#### Task brief
Take each line of the listing that has the string "slice" and report it.
=-=-=
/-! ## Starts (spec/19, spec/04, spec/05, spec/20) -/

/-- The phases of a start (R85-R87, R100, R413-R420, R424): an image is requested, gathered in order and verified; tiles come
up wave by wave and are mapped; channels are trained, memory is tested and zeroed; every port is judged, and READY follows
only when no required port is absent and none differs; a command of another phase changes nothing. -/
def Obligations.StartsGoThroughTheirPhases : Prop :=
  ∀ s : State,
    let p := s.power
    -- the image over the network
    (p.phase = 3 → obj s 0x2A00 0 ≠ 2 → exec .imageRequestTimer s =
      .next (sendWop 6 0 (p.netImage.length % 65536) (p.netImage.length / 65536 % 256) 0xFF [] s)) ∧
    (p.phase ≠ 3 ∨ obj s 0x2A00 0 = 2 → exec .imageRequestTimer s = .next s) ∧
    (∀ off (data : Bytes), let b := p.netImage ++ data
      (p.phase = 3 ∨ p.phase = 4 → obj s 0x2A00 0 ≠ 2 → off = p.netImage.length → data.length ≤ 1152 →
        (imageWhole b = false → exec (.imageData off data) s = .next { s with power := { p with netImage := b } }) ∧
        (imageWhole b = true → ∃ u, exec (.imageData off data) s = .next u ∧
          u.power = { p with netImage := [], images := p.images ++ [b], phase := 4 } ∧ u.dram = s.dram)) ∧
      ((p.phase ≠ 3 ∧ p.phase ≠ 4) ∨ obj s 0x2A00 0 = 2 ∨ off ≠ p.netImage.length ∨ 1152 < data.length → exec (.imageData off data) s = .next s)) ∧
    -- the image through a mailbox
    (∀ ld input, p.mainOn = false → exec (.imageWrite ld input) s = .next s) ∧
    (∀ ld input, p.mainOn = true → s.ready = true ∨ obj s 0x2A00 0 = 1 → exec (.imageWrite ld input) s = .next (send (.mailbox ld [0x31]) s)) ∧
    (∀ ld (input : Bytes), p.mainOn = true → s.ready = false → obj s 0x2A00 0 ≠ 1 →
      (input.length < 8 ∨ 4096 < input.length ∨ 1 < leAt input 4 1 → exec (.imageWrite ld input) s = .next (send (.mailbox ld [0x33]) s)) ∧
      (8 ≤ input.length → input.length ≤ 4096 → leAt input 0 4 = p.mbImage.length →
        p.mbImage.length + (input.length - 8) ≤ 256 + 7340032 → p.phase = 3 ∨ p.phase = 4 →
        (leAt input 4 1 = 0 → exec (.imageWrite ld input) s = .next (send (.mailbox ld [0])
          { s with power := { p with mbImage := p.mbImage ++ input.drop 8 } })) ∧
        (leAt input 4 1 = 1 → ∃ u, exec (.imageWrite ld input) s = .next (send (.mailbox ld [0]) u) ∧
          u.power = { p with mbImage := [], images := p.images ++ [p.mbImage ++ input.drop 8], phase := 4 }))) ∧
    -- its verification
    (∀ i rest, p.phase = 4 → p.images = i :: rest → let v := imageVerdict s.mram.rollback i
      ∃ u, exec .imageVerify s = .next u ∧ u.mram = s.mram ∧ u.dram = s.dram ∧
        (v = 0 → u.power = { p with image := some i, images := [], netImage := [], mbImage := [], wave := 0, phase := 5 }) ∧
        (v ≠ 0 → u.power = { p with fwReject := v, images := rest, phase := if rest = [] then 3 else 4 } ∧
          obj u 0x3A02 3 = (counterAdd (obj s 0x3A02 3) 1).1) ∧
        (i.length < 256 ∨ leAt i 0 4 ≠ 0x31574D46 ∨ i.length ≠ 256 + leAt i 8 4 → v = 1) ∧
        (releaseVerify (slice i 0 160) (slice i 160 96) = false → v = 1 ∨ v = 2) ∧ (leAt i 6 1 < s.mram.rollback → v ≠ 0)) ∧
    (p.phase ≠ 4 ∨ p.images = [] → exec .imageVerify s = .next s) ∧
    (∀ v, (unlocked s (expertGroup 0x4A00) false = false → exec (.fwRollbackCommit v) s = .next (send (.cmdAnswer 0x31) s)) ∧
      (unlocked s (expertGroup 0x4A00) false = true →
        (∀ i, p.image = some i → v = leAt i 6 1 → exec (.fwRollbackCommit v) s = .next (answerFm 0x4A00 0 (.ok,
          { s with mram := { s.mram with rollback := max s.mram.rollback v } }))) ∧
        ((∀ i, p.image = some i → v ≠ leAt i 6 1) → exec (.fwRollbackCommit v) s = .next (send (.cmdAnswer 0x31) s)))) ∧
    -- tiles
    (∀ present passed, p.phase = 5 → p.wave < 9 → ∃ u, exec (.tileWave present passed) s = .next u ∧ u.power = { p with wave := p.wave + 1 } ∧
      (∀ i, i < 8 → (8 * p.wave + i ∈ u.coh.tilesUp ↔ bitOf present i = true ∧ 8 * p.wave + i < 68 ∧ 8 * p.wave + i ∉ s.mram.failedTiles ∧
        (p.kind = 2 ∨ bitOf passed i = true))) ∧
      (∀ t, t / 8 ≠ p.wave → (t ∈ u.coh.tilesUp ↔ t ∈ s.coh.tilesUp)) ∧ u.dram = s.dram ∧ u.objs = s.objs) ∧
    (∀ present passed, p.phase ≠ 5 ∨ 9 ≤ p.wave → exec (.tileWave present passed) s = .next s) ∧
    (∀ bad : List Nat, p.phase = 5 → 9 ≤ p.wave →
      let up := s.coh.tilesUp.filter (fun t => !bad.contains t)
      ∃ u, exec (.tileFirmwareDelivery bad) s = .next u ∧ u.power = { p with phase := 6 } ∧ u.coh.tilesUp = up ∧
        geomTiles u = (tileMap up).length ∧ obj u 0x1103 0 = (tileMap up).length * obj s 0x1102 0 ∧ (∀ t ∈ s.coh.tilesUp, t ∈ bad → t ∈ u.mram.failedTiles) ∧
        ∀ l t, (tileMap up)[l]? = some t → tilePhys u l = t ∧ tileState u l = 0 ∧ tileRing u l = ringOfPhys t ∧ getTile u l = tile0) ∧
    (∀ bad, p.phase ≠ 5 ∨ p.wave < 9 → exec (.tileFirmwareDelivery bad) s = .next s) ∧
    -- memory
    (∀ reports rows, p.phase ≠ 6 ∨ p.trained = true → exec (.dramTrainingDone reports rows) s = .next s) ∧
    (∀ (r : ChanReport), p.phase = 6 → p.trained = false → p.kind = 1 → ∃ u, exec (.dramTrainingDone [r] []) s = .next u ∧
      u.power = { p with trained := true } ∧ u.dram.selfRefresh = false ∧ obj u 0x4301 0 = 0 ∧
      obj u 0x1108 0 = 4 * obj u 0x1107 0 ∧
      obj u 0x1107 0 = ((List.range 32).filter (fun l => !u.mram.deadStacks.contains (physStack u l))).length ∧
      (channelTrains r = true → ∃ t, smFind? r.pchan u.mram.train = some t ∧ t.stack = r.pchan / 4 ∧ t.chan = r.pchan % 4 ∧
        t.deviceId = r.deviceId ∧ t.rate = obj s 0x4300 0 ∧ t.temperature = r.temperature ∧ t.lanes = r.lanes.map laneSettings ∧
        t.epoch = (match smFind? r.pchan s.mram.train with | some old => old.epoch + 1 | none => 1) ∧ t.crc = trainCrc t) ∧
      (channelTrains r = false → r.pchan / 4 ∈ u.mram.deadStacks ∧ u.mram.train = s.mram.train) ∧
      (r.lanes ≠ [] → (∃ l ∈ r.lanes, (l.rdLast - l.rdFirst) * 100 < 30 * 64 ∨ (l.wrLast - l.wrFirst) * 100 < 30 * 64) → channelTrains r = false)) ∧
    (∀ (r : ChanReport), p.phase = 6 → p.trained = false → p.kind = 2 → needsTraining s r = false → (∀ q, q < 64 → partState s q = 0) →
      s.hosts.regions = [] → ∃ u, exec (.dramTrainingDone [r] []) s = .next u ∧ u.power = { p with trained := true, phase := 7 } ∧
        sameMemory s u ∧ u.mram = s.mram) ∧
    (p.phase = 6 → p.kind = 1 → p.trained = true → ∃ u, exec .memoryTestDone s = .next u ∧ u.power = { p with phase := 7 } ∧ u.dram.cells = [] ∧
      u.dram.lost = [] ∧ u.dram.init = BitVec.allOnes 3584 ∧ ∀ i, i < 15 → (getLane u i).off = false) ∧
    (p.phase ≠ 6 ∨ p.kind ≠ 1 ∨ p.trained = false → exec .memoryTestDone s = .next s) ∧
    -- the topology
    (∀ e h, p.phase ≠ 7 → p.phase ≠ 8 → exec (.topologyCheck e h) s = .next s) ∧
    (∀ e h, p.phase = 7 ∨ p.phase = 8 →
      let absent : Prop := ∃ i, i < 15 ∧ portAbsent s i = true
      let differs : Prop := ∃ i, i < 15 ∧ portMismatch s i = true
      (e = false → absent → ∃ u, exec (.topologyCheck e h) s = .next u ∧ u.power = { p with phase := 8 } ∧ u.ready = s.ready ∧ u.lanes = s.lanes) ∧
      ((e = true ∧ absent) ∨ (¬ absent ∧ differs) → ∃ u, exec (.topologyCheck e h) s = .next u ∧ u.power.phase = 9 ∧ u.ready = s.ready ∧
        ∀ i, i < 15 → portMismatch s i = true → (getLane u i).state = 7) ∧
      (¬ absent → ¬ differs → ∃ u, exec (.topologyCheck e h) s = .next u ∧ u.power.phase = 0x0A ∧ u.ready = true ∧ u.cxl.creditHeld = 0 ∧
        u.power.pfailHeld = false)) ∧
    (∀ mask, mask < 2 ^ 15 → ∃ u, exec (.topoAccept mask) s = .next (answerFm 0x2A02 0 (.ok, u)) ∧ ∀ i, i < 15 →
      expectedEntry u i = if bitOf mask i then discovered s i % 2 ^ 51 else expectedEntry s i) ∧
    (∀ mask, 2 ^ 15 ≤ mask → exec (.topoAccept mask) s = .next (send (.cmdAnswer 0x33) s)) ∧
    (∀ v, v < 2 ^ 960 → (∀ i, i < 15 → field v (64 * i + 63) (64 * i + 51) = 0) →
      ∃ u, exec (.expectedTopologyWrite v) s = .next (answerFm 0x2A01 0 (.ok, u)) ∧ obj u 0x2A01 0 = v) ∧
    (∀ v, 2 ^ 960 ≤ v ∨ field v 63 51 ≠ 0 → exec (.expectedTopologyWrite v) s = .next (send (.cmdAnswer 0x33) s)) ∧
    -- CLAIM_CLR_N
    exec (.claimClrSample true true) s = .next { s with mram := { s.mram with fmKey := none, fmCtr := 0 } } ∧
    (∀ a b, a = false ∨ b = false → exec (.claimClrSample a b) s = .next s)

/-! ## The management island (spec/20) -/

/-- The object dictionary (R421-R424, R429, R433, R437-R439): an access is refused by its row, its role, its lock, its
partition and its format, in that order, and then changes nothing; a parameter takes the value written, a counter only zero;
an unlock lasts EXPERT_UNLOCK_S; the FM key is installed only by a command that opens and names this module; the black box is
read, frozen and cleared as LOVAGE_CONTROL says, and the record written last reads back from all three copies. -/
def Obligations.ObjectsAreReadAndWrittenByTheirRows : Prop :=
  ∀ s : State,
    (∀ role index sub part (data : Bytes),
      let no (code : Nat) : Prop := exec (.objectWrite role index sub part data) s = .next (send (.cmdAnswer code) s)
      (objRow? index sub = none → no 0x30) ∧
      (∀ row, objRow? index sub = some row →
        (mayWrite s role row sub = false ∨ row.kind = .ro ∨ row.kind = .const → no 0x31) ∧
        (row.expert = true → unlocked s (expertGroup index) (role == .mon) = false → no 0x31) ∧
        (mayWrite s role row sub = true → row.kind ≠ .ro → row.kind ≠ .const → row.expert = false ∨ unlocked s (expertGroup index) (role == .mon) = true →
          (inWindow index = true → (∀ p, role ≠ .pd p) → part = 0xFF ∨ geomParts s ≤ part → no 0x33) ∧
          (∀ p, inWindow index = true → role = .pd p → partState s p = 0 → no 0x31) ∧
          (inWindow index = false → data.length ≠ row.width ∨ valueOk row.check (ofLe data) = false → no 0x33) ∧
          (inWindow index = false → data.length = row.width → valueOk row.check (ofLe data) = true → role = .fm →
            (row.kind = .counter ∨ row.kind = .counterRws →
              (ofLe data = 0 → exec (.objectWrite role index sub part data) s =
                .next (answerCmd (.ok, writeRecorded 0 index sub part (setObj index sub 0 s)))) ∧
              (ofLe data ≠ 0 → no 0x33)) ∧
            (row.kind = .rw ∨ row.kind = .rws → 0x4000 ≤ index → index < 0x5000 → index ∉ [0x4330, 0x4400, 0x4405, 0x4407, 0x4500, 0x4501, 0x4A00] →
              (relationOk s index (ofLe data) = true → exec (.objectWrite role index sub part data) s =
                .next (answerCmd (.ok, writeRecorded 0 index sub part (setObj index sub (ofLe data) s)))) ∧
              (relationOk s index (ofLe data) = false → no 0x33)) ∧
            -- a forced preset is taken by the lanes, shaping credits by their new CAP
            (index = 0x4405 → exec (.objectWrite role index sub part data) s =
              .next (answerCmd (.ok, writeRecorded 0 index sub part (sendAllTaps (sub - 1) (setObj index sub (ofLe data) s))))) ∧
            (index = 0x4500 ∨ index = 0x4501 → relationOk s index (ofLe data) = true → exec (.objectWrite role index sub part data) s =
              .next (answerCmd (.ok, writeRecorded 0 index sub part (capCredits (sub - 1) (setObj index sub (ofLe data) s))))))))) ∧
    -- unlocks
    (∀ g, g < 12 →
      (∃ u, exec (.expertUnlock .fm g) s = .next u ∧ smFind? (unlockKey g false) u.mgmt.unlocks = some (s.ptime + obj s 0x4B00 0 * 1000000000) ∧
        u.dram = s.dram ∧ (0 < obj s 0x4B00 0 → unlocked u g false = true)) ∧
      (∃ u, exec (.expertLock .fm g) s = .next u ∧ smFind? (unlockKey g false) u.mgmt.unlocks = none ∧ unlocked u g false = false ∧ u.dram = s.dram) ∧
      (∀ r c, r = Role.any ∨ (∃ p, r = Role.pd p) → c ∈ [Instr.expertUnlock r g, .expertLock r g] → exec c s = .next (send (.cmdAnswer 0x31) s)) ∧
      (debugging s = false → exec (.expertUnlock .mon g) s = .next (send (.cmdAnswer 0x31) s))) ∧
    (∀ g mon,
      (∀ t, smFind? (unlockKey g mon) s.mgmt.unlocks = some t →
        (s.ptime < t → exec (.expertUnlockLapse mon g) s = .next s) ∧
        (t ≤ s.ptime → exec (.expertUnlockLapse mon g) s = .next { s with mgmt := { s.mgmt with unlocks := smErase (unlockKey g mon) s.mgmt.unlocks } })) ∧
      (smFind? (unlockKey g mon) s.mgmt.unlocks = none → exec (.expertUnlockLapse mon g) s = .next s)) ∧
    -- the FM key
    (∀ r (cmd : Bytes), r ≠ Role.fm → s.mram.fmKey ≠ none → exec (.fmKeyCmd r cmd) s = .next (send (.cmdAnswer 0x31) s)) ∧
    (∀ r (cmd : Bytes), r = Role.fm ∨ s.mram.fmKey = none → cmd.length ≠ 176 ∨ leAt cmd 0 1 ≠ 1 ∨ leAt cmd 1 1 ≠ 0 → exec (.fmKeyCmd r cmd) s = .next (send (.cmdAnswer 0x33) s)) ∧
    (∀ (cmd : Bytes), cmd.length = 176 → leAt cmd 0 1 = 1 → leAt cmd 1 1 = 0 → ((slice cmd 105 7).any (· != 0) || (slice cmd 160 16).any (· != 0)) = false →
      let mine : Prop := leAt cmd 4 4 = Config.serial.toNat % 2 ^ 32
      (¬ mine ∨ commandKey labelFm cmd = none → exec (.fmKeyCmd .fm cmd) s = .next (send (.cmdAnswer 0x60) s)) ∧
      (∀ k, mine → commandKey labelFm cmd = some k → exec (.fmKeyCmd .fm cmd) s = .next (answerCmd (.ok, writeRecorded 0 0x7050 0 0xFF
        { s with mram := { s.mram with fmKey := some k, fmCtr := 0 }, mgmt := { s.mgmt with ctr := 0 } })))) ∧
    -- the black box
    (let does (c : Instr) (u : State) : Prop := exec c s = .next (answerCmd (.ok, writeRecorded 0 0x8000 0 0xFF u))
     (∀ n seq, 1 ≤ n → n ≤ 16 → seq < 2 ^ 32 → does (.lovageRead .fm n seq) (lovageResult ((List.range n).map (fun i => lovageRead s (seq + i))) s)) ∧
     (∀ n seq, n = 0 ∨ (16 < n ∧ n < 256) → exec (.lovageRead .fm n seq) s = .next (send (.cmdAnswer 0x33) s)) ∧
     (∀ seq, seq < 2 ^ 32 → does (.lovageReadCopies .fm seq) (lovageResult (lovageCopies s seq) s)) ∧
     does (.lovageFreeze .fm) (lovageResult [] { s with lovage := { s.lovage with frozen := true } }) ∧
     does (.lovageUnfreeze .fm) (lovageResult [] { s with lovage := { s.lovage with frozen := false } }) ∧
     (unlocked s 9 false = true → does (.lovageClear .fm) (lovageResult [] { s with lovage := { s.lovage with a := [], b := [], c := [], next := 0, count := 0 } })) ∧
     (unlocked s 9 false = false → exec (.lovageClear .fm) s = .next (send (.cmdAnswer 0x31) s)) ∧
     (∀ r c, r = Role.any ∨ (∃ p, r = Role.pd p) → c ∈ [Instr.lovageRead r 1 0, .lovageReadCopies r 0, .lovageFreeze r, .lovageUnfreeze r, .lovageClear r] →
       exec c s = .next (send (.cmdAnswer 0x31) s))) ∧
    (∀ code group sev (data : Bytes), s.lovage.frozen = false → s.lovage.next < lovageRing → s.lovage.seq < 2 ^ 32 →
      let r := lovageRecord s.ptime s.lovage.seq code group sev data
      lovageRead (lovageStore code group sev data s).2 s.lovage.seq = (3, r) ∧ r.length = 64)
=-=-=
#### Written answer
        (releaseVerify (slice i 0 160) (slice i 160 96) = false → v = 1 ∨ v = 2) ∧ (leAt i 6 1 < s.mram.rollback → v ≠ 0)) ∧
    (∀ (cmd : Bytes), cmd.length = 176 → leAt cmd 0 1 = 1 → leAt cmd 1 1 = 0 → ((slice cmd 105 7).any (· != 0) || (slice cmd 160 16).any (· != 0)) = false →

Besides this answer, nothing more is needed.